#### [WORK TO COMPLETE]
An exact transcription of the lines below, from the first through the one containing "its end. -/", is the only output wanted.

───── MATERIAL TO PROCESS

-- ==== Sys2Proof/Laws/Runs.lean ====
section
/-! SUPPORT. How runs compose: a run's first step, and a run cut in two. -/

namespace Sys2Proof.Machine

/-- A run goes on from the next state its first step answers. -/
theorem run_succ {n : Nat} {s t : State} (h : step s = .next t) : run (n + 1) s = run n t := by
  simp only [run, Host.Core.run, core, h]

/-- A run of `a + b` steps is the run of `b` steps from where the one of `a` steps ended. -/
theorem run_add {a b : Nat} {s t : State} (h : run a s = .next t) : run (a + b) s = run b t := by
  induction a generalizing s with
  | zero =>
    cases h
    rw [Nat.zero_add]
  | succ a ih =>
    cases hs : step s with
    | next u =>
      rw [run_succ hs] at h
      rw [Nat.succ_add, run_succ hs, ih h]
    | fault r => simp [run, Host.Core.run, core, hs] at h
    | refused r => simp [run, Host.Core.run, core, hs] at h

/-- The same for a command run by the TMC alone. -/
theorem runCommand_add {a b : Nat} {i : Instr} {s t : State} (h : runCommand a i s = .next t) :
    runCommand (a + b) i s = runCommand b i t := by
  induction a generalizing s with
  | zero =>
    cases h
    rw [Nat.zero_add]
  | succ a ih =>
    rw [Nat.succ_add]
    simp only [runCommand] at h ⊢
    split at h
    · exact ih h
    · cases h
    · cases h

/-- A run to the end has nothing to do in a state at its end. -/
theorem runToEnd_of_atEnd {n : Nat} {s : State} (h : atEnd s = true) : runToEnd n s = .next s := by
  cases n <;> simp [runToEnd, h]

/-- Before the end it takes a step. -/
theorem runToEnd_succ {n : Nat} {s t : State} (h : atEnd s = false) (hs : step s = .next t) :
    runToEnd (n + 1) s = runToEnd n t := by
  simp [runToEnd, h, hs]

end Sys2Proof.Machine
end

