theorem sequencer_ghostless (i : Instr) (p : List MicroOp) (f : Option Cfg) (s : State) :
    mapNext ghostless (sequencer i p f (ghostless s)) = mapNext ghostless (sequencer i p f s) := by
  cases hb : s.busy with
  | false => rw [sequencer_idle hb, sequencer_idle (s := ghostless s) hb]; rfl
  | true =>
    cases hm : p[s.upc]? with
    | some m =>
      rw [sequencer_micro hb hm, sequencer_micro (s := ghostless s) hb hm]
      exact congrArg Host.Outcome.next (ghostless_microStep m s)
    | none =>
      by_cases hend : s.upc = p.length
      · rw [sequencer_complete hb hend, sequencer_complete (s := ghostless s) hb hend]; rfl
      · simp [sequencer, ghostless, hb, hm, hend]

theorem exec_ghostless (i : Instr) (s : State) :
    mapNext ghostless (exec i (ghostless s)) = mapNext ghostless (exec i s) := by
  rw [exec_eq_sequencer, exec_eq_sequencer, sequencer_ghostless]

theorem tmcTurn_ghostless (s : State) :
    mapNext ghostless (tmcTurn (ghostless s)) = mapNext ghostless (tmcTurn s) := by
  have hfetch : fetch (ghostless s) = fetch s := rfl
  unfold tmcTurn
  rw [hfetch]
  cases fetch s with
  | nothing => rfl
  | command i => exact exec_ghostless i s
  | invalid why => rfl

theorem step_ghostless (s : State) :
    mapNext ghostless (step (ghostless s)) = mapNext ghostless (step s) := by
  obtain ⟨prf, busy, cmd, upc, tmp, cfg, trace, cmdValid, cmdWord, doneCount, sched⟩ := s
  rcases sched with _ | ⟨turn, rest⟩
  · exact tmcTurn_ghostless _
  · cases turn with
    | tmc => exact tmcTurn_ghostless ⟨_, _, _, _, _, cfg, trace, _, _, _, rest⟩
    | hostOffer | hostWithdraw | envRead | envWrite => rfl

/-- Settles O45: states that agree but for the ghosts are the same state without them. -/
theorem ghostsNeverRead : Obligations.GhostsNeverRead := by
  intro s cfg tr
  exact (step_ghostless { s with cfg := cfg, trace := tr }).symm.trans (step_ghostless s)

/-! ### Nothing but the registers between commands -/

/-- A command goes on from the next state its first step answers. -/
theorem runCommand_succ {n : Nat} {i : Instr} {s t : State} (h : exec i s = .next t) :
    runCommand (n + 1) i s = runCommand n i t := by
  simp only [runCommand, h]

/-- Two states at the same point of the command `i`, with equal registers, and with equal `tmp` where the
next transaction uses it. -/
structure Aligned (i : Instr) (s s' : State) : Prop where
  busy : s.busy = true
  busy' : s'.busy = true
  upc : s.upc = s'.upc
  prf : s.prf = s'.prf
  tmp : ∀ c k, (prog i)[s.upc]? = some (.wor c k) → s.tmp = s'.tmp

theorem aligned_accept (i : Instr) {s s' : State} (h : s.prf = s'.prf) :
    Aligned i (accept i s) (accept i s') :=
  ⟨rfl, rfl, rfl, h, fun c k hwor => by obtain ⟨j, hj, -⟩ := read_before_wor hwor; cases hj⟩

/-- Aligned states issue the same transaction. -/
theorem Aligned.same_transaction {i : Instr} {s s' : State} (h : Aligned i s s') {m : MicroOp}
    (hm : (prog i)[s.upc]? = some m) :
    (microOp m s).prf = (microOp m s').prf
      ∧ ∃ e, (microOp m s).trace = s.trace ++ [e] ∧ (microOp m s').trace = s'.trace ++ [e] := by
  cases m with
  | w v => simp [microOp, h.prf]
  | r c => simp [microOp, h.prf]
  | wor c k => simp [microOp, h.prf, h.tmp c k hm]

/-- After the same transaction aligned states are aligned: `tmp` is used next only after a read. -/
theorem Aligned.after_microStep {i : Instr} {s s' : State} (h : Aligned i s s') {m : MicroOp}
    (hm : (prog i)[s.upc]? = some m) : Aligned i (microStep m s) (microStep m s') where
  busy := by simpa [microStep] using h.busy
  busy' := by simpa [microStep] using h.busy'
  upc := by simpa [microStep] using h.upc
  prf := by simpa [microStep] using (h.same_transaction hm).1
  tmp c k hwor := by
    obtain ⟨j, hj, hread⟩ := read_before_wor hwor
    obtain rfl : s.upc = j := by simpa [microStep] using hj
    obtain rfl : m = .r c := by simpa [hm] using hread
    simp [microStep, microOp, h.prf]

/-- Aligned states complete the command with the same transactions and equal registers. -/
theorem Aligned.completes_alike {i : Instr} {n : Nat} {s s' : State} (h : Aligned i s s')
    (hn : s.upc + n = (prog i).length) :
    ∃ t t' ev, runCommand (n + 1) i s = .next t ∧ runCommand (n + 1) i s' = .next t'
      ∧ t.prf = t'.prf ∧ t.trace = s.trace ++ ev ∧ t'.trace = s'.trace ++ ev := by
  induction n generalizing s s' with
  | zero =>
    have hend : s'.upc = (prog i).length := h.upc ▸ hn
    refine ⟨complete (family i) s, complete (family i) s', [], ?_, ?_, h.prf, by simp, by simp⟩
    · rw [runCommand_succ ((exec_eq_sequencer i s).trans (sequencer_complete h.busy hn))]; rfl
    · rw [runCommand_succ ((exec_eq_sequencer i s').trans (sequencer_complete h.busy' hend))]; rfl
  | succ n ih =>
    obtain ⟨m, hm⟩ : ∃ m, (prog i)[s.upc]? = some m :=
      ⟨_, List.getElem?_eq_getElem (by omega)⟩
    have hm' : (prog i)[s'.upc]? = some m := h.upc ▸ hm
    obtain ⟨-, e, he, he'⟩ := h.same_transaction hm
    obtain ⟨t, t', ev, ht, ht', hprf, htr, htr'⟩ :=
      ih (h.after_microStep hm) (by simp only [microStep, advance_upc, microOp_upc]; omega)
    refine ⟨t, t', e :: ev, ?_, ?_, hprf, ?_, ?_⟩
    · rw [runCommand_succ ((exec_eq_sequencer i s).trans (sequencer_micro h.busy hm)), ht]
    · rw [runCommand_succ ((exec_eq_sequencer i s').trans (sequencer_micro h.busy' hm')), ht']
    · simpa [microStep, he] using htr
    · simpa [microStep, he'] using htr'

/-- Settles O46: acceptance aligns the two states, whatever the earlier commands left. -/
theorem statelessBetweenCommands : Obligations.StatelessBetweenCommands := by
  intro i s s' idle idle' hprf
  have hacc := runCommand_succ (n := (prog i).length + 1)
    ((exec_eq_sequencer i s).trans (sequencer_idle idle))
  have hacc' := runCommand_succ (n := (prog i).length + 1)
    ((exec_eq_sequencer i s').trans (sequencer_idle idle'))
  rw [hacc, hacc']
  exact (aligned_accept i hprf).completes_alike (Nat.zero_add _)

end Sys2Proof.Machine
end

section
/-! PROOFS of the family 20_memory.md: addresses, the turns of ENV, what a step takes off the schedule
and adds to the history, and what a running command does not see. The two theorems on the last rest on
one lemma (`mapNext_sequencer_congr`): two busy states at the same place of the same micro-program step
alike, as far as the effects of a transaction and of a completion are alike. -/

namespace Sys2Proof.Machine

/-! ### Addresses -/

/-- A write is seen in its own register and in no other. -/
theorem Prf.read_write (p : Prf) (v : RegVal) (r : RegId) :
    (p.write v).read r = if r = v.reg then v else p.read r := by
  split
  case isTrue same => rw [same, Prf.read_write_same]
  case isFalse other => exact Prf.read_write_other p v other

theorem addr_eq_iff (a : AddrMap) {r q : RegId} : a.addr r = a.addr q ↔ r = q :=
  ⟨a.injective r q, congrArg a.addr⟩

/-- Settles O9: addresses are equal exactly when the registers are. -/
theorem addressesNameDistinctStorage : Obligations.AddressesNameDistinctStorage := by
  intro a who v s r
  refine ⟨busSelect_addr a r, ?_⟩
  simp only [regWrite_prf, Prf.read_write, addr_eq_iff]

/-! ### The turns of ENV -/

theorem step_of_envRead {s : State} {r : RegId} {rest : List Turn}
    (next : s.sched = .envRead r :: rest) :
    step s = .next (regRead .env r { s with sched := rest }) := by
  simp only [step, takeTurn, next]

theorem step_of_envWrite {s : State} {v : RegVal} {rest : List Turn}
    (next : s.sched = .envWrite v :: rest) :
    step s = .next (regWrite .env v { s with sched := rest }) := by
  simp only [step, takeTurn, next]

/-- Settles O39: the turn is `regRead` or `regWrite` on the state with the turn taken. -/
theorem envTransactions : Obligations.EnvTransactions := by
  refine ⟨fun s r rest next => step_of_envRead next, fun s v rest next => ?_⟩
  exact ⟨_, step_of_envWrite next, Prf.read_write_same s.prf v,
    fun r other => Prf.read_write_other s.prf v other, rfl⟩

/-! ### The history -/

/-- A step with a command issues at most one transaction. -/
theorem TmcEffect.trace_append {i : Instr} {s t : State} (effect : TmcEffect i s t) :
    ∃ ev, t.trace = s.trace ++ ev ∧ ev.length ≤ 1 := by
  cases effect with
  | accepts | completes => exact ⟨[], by simp⟩
  | transacts _ m =>
    obtain ⟨e, he, -⟩ := microOp_trace m s
    exact ⟨[e], he, Nat.le_refl 1⟩

/-- Settles O36: only a transaction, of the TMC or of ENV, is recorded. -/
theorem traceOnlyGrows : Obligations.TraceOnlyGrows := by
  intro s t h
  cases step_effect h with
  | tmcActs _ _ _ _ _ effect => exact effect.trace_append
  | tmcWaits | hostOffers | hostWithdraws => exact ⟨[], by simp⟩
  | envReads | envWrites => exact ⟨_, rfl, Nat.le_refl 1⟩

/-! ### The schedule -/

theorem TmcNext.eq_tail {s : State} {rest : List Turn} (next : TmcNext s rest) : rest = s.sched.tail := by
  rcases next with ⟨hs, rfl⟩ | hs <;> rw [hs] <;> rfl

theorem TmcEffect.sched {i : Instr} {s t : State} (effect : TmcEffect i s t) : t.sched = s.sched := by
  cases effect with
  | accepts | completes => rfl
  | transacts _ m => exact microOp_sched m s

theorem StepEffect.sched {s t : State} (effect : StepEffect s t) : t.sched = s.sched.tail := by
  cases effect with
  | tmcActs _ next _ _ _ act => exact act.sched.trans next.eq_tail
  | tmcWaits _ next => exact next.eq_tail
  | hostOffers _ _ next | hostWithdraws _ next | envReads _ _ next | envWrites _ _ next => rw [next]; rfl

──────────

#### [YOUR SOLUTION]
-- ==== Sys2Proof/Laws/Runs.lean ====
section
/-! SUPPORT. How runs compose: a run's first step, and a run cut in two. -/

namespace Sys2Proof.Machine

/-- A run goes on from the next state its first step answers. -/
theorem run_succ {n : Nat} {s t : State} (h : step s = .next t) : run (n + 1) s = run n t := by
  simp only [run, Host.Core.run, core, h]

/-- A run of `a + b` steps is the run of `b` steps from where the one of `a` steps ended. -/
theorem run_add {a b : Nat} {s t : State} (h : run a s = .next t) : run (a + b) s = run b t := by
  induction a generalizing s with
  | zero =>
    cases h
    rw [Nat.zero_add]
  | succ a ih =>
    cases hs : step s with
    | next u =>
      rw [run_succ hs] at h
      rw [Nat.succ_add, run_succ hs, ih h]
    | fault r => simp [run, Host.Core.run, core, hs] at h
    | refused r => simp [run, Host.Core.run, core, hs] at h

/-- The same for a command run by the TMC alone. -/
theorem runCommand_add {a b : Nat} {i : Instr} {s t : State} (h : runCommand a i s = .next t) :
    runCommand (a + b) i s = runCommand b i t := by
  induction a generalizing s with
  | zero =>
    cases h
    rw [Nat.zero_add]
  | succ a ih =>
    rw [Nat.succ_add]
    simp only [runCommand] at h ⊢
    split at h
    · exact ih h
    · cases h
    · cases h

/-- A run to the end has nothing to do in a state at its end. -/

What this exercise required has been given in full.